- Problem to work on
The lines to repeat are those below from the one containing "byteAt (xs ++" down to the one containing "rw [numberAt, fieldAt_whole", both included; reproduce them exactly and nothing else.

- Records to use
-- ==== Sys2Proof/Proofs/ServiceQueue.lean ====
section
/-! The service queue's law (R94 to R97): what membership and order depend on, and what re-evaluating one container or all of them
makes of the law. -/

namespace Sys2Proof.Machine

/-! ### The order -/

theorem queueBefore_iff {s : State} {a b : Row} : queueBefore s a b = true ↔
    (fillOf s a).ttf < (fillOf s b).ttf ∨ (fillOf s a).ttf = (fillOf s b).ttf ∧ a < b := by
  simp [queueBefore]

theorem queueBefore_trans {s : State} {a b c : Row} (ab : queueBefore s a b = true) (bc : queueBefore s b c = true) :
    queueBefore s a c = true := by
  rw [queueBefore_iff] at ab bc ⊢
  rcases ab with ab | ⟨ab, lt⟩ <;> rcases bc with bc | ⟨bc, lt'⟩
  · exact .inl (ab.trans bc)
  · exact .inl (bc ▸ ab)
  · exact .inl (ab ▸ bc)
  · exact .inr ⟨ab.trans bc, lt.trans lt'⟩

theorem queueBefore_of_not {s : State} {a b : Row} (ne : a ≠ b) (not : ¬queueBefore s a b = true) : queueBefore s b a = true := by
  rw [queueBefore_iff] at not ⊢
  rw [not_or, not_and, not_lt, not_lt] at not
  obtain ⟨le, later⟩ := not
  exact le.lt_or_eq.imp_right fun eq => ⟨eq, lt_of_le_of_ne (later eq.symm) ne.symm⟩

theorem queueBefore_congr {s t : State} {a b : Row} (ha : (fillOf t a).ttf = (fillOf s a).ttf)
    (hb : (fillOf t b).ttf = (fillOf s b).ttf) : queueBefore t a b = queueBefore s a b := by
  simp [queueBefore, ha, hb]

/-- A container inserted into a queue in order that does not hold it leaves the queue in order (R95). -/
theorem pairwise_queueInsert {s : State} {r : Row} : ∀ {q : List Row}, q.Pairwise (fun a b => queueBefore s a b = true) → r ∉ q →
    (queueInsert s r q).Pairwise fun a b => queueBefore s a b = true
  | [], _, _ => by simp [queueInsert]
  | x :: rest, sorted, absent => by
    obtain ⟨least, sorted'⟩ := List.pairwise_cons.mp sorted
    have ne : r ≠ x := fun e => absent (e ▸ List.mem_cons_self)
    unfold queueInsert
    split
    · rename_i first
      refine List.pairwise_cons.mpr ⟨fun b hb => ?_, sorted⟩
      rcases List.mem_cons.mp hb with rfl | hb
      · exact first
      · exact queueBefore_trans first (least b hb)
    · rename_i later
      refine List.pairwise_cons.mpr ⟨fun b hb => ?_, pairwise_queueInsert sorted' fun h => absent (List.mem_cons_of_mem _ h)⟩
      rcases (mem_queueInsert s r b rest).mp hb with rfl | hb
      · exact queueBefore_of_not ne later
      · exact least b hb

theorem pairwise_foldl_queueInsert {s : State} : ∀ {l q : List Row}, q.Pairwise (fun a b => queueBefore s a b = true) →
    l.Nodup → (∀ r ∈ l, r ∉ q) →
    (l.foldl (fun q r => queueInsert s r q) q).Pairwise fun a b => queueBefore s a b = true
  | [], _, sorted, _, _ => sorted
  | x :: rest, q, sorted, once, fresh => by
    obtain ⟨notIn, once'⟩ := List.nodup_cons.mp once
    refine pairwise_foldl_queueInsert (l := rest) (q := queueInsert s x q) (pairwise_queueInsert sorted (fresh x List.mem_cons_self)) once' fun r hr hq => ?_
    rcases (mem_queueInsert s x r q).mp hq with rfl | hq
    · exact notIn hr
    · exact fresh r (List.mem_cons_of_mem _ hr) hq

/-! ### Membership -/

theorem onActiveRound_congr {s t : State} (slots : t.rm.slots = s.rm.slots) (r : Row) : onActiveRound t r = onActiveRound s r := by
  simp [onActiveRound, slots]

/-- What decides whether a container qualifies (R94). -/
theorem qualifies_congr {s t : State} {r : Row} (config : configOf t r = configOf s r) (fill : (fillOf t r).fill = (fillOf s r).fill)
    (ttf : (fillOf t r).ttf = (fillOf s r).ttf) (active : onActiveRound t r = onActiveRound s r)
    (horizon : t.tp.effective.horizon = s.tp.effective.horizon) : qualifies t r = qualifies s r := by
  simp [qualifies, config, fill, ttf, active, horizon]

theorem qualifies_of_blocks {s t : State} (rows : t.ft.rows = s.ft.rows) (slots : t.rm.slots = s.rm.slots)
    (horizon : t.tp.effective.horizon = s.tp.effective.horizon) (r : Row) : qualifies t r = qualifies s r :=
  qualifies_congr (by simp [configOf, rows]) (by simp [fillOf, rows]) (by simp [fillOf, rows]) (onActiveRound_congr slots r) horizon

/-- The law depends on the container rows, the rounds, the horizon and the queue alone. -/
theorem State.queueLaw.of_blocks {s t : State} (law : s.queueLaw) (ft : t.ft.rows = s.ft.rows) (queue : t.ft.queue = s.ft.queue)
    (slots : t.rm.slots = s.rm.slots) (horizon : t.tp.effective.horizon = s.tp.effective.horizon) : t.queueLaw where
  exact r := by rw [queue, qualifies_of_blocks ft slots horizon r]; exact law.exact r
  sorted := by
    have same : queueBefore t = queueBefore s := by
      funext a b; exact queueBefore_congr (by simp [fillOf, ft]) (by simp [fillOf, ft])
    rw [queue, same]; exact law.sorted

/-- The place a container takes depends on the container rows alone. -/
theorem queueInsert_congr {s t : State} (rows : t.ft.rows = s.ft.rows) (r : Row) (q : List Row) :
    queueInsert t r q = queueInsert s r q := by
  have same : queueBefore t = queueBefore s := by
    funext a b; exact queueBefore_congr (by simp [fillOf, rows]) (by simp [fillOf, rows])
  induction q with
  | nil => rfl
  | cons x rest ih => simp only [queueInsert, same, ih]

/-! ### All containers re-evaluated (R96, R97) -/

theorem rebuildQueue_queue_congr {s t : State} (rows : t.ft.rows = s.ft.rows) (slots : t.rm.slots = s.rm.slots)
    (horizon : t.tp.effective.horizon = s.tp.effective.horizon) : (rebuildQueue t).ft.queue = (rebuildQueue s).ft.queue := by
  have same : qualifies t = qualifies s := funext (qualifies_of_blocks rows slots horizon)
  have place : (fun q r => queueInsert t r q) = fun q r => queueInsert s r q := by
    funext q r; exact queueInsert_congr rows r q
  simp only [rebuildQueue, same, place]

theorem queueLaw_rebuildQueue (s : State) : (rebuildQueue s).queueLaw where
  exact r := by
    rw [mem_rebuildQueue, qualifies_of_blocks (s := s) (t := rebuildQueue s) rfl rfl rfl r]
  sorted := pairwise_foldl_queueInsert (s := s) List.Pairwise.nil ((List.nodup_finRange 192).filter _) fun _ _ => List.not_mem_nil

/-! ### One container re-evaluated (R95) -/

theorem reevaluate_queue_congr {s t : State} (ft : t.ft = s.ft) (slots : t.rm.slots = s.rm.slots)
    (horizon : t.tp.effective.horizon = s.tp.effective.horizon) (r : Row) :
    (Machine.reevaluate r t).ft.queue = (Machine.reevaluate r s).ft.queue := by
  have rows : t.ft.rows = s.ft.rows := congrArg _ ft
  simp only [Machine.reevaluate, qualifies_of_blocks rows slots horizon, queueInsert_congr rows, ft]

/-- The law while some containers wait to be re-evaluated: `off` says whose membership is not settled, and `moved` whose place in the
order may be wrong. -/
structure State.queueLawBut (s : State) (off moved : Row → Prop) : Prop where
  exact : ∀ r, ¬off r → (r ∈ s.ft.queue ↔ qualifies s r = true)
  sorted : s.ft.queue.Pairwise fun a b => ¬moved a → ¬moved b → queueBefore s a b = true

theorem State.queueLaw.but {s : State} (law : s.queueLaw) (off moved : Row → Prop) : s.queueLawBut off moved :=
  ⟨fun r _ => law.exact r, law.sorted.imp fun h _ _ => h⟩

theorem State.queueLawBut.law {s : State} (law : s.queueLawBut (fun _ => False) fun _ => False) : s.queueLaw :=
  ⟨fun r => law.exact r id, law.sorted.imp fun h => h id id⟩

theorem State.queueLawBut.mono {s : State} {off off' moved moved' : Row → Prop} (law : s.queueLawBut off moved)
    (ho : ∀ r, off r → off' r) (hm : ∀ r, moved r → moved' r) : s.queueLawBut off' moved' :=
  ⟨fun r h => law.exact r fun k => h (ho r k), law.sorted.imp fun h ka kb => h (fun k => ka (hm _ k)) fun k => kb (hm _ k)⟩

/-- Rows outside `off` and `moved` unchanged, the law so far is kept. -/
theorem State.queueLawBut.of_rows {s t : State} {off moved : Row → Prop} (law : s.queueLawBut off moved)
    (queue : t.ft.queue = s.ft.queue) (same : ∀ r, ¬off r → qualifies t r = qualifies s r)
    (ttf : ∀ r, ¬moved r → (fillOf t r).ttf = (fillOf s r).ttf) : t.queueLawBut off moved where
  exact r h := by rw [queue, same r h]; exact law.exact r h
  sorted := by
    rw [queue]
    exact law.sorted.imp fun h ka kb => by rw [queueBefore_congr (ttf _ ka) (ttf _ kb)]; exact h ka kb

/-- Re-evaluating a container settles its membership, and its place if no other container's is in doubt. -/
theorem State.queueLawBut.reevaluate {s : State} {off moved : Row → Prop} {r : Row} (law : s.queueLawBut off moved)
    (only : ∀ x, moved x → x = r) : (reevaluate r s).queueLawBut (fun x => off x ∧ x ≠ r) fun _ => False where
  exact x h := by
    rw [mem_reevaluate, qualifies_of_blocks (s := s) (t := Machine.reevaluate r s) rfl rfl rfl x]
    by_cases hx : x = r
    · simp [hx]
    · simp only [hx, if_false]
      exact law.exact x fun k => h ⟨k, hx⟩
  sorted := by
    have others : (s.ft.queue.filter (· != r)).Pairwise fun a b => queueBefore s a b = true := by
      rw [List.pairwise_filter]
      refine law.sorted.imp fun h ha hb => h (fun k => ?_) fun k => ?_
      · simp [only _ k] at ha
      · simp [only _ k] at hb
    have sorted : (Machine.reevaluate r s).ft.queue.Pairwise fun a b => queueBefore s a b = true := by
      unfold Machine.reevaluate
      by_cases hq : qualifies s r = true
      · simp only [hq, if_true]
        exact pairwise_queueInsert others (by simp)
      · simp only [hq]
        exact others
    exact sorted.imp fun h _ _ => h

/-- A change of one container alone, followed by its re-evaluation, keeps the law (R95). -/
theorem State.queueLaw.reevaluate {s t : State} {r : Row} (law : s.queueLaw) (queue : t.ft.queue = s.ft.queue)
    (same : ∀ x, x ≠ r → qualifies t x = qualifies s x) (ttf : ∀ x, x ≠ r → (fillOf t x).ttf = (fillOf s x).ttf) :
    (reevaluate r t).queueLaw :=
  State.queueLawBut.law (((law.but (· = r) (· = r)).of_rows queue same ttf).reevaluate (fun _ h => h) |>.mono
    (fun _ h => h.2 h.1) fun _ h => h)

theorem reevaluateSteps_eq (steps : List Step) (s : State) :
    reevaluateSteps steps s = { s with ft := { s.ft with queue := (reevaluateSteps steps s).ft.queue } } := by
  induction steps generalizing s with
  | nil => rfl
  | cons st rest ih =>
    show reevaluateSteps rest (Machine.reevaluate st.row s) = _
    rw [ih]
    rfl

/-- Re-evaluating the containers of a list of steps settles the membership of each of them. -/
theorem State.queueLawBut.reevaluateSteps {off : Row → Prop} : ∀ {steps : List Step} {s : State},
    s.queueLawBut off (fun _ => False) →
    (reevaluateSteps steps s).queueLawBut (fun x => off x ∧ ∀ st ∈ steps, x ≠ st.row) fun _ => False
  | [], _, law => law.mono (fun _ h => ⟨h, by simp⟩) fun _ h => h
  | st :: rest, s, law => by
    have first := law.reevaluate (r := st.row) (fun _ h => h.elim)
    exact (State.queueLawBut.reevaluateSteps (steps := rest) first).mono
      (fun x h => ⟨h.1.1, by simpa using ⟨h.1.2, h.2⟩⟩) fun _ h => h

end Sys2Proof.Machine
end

==

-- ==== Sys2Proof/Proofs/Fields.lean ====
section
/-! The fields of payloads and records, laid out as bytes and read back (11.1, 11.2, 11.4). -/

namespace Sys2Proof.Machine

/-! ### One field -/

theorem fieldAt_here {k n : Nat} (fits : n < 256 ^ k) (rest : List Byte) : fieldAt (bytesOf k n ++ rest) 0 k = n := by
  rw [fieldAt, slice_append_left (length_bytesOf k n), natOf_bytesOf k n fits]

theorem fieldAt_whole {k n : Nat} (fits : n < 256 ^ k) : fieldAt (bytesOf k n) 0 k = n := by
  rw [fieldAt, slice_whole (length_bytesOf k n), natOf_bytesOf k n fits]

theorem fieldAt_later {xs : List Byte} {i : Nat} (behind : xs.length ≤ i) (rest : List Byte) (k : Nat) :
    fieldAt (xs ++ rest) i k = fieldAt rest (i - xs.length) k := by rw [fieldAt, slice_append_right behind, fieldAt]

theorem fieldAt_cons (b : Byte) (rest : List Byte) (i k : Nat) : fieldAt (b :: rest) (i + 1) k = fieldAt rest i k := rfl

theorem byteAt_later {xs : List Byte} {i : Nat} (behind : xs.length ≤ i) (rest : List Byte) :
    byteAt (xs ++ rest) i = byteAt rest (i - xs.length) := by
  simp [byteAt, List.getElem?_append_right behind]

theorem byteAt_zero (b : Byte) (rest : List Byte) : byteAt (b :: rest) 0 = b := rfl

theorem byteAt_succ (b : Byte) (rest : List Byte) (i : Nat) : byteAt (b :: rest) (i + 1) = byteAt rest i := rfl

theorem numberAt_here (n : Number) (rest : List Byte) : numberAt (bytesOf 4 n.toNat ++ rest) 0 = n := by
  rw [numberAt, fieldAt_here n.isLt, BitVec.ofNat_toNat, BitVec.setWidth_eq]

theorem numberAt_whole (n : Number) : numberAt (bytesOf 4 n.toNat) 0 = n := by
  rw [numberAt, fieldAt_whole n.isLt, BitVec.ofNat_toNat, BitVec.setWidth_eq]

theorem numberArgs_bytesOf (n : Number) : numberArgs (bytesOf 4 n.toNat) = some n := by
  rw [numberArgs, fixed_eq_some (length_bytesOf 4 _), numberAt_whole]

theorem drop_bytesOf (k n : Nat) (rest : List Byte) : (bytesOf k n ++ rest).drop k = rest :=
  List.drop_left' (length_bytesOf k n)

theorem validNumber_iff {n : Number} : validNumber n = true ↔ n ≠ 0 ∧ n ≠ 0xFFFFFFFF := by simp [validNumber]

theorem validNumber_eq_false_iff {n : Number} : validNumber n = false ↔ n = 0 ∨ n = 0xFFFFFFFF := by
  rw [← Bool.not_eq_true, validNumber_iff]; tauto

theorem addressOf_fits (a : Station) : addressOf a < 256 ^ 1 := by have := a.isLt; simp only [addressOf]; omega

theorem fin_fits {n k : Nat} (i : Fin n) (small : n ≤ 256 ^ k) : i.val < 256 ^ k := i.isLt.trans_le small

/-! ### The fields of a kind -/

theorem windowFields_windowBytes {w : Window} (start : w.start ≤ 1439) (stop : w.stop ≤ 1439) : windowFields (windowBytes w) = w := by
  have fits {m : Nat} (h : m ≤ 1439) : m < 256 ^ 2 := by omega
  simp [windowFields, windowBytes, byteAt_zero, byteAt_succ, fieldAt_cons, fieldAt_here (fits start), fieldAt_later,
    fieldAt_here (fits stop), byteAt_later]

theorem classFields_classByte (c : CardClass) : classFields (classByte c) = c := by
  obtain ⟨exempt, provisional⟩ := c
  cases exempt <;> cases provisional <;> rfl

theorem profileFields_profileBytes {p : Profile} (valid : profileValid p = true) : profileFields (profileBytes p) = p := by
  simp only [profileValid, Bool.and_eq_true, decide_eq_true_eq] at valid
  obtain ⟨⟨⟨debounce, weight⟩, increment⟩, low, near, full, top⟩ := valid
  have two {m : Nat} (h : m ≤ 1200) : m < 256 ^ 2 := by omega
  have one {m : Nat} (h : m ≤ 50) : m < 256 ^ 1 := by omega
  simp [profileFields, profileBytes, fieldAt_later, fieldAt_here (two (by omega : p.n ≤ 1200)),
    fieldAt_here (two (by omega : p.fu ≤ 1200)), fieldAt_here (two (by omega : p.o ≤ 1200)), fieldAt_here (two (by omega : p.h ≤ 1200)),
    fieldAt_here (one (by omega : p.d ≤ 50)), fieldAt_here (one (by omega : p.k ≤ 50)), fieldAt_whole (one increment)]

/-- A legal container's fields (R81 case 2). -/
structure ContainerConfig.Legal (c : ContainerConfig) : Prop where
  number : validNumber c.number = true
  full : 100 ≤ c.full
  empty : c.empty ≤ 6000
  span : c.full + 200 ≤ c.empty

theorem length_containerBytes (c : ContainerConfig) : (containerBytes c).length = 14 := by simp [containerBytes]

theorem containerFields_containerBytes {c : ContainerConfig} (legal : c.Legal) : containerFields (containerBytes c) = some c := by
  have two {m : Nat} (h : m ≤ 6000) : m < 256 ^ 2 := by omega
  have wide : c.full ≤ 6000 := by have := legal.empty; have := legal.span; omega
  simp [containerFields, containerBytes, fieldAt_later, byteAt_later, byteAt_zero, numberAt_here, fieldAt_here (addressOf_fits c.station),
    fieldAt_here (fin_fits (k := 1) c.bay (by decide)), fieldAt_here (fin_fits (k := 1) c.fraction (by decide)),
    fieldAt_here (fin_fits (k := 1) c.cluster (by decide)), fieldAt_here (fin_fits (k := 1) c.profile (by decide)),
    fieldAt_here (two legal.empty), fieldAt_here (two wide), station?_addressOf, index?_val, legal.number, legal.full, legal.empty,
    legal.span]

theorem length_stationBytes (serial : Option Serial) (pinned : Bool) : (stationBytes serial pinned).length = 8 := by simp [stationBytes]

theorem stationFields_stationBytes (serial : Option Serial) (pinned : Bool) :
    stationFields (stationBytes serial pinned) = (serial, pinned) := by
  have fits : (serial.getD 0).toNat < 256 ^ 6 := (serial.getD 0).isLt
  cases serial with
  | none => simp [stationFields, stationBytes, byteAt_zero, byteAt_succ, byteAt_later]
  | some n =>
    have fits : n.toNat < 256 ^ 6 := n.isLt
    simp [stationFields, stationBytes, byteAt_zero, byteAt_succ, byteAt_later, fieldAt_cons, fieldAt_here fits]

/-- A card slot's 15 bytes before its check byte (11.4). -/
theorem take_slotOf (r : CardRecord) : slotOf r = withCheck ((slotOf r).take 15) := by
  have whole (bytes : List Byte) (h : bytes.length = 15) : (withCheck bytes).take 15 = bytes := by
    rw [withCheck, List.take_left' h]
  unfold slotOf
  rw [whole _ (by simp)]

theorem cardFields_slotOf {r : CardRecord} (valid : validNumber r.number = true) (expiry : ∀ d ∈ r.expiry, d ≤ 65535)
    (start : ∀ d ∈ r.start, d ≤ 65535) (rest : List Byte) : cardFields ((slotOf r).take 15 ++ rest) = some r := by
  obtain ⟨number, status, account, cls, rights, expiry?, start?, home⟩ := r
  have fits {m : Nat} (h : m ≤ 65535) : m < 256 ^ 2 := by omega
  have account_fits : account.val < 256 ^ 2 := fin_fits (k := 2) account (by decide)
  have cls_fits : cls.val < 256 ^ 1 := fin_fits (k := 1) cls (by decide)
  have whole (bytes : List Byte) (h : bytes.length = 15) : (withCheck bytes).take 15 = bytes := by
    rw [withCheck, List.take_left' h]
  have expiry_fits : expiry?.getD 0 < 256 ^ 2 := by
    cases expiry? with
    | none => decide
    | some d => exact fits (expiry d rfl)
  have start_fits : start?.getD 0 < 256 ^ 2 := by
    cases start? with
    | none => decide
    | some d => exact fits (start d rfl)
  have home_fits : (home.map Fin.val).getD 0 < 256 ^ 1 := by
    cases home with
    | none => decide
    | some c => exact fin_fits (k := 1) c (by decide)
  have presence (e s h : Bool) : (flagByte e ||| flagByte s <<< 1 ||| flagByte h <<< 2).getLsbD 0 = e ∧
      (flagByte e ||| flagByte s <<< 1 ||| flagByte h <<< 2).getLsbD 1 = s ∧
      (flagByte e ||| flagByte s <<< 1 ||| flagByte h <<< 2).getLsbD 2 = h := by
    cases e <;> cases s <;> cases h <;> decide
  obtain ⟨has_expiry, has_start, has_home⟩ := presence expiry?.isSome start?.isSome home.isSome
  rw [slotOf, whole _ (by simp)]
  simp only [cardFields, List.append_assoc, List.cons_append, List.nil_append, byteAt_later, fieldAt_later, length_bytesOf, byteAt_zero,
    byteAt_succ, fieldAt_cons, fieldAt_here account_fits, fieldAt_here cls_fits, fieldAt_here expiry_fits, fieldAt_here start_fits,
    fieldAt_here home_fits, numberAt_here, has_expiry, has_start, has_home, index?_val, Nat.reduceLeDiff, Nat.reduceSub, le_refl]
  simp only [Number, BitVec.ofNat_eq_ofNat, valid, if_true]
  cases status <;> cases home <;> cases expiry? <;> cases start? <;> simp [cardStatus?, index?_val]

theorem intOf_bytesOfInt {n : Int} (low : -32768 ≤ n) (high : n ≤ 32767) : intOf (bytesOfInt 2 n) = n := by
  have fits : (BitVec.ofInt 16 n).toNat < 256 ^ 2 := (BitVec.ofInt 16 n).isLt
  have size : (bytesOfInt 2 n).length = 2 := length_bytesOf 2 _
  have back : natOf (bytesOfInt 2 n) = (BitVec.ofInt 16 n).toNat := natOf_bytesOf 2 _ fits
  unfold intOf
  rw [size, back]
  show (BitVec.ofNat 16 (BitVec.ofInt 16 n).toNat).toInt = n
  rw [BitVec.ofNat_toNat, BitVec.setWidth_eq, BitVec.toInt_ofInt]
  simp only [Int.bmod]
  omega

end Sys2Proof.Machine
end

- Result
    byteAt (xs ++ rest) i = byteAt rest (i - xs.length) := by
  simp [byteAt, List.getElem?_append_right behind]

theorem byteAt_zero (b : Byte) (rest : List Byte) : byteAt (b :: rest) 0 = b := rfl

theorem byteAt_succ (b : Byte) (rest : List Byte) (i : Nat) : byteAt (b :: rest) (i + 1) = byteAt rest i := rfl

theorem numberAt_here (n : Number) (rest : List Byte) : numberAt (bytesOf 4 n.toNat ++ rest) 0 = n := by
  rw [numberAt, fieldAt_here n.isLt, BitVec.ofNat_toNat, BitVec.setWidth_eq]

theorem numberAt_whole (n : Number) : numberAt (bytesOf 4 n.toNat) 0 = n := by
  rw [numberAt, fieldAt_whole n.isLt, BitVec.ofNat_toNat, BitVec.setWidth_eq]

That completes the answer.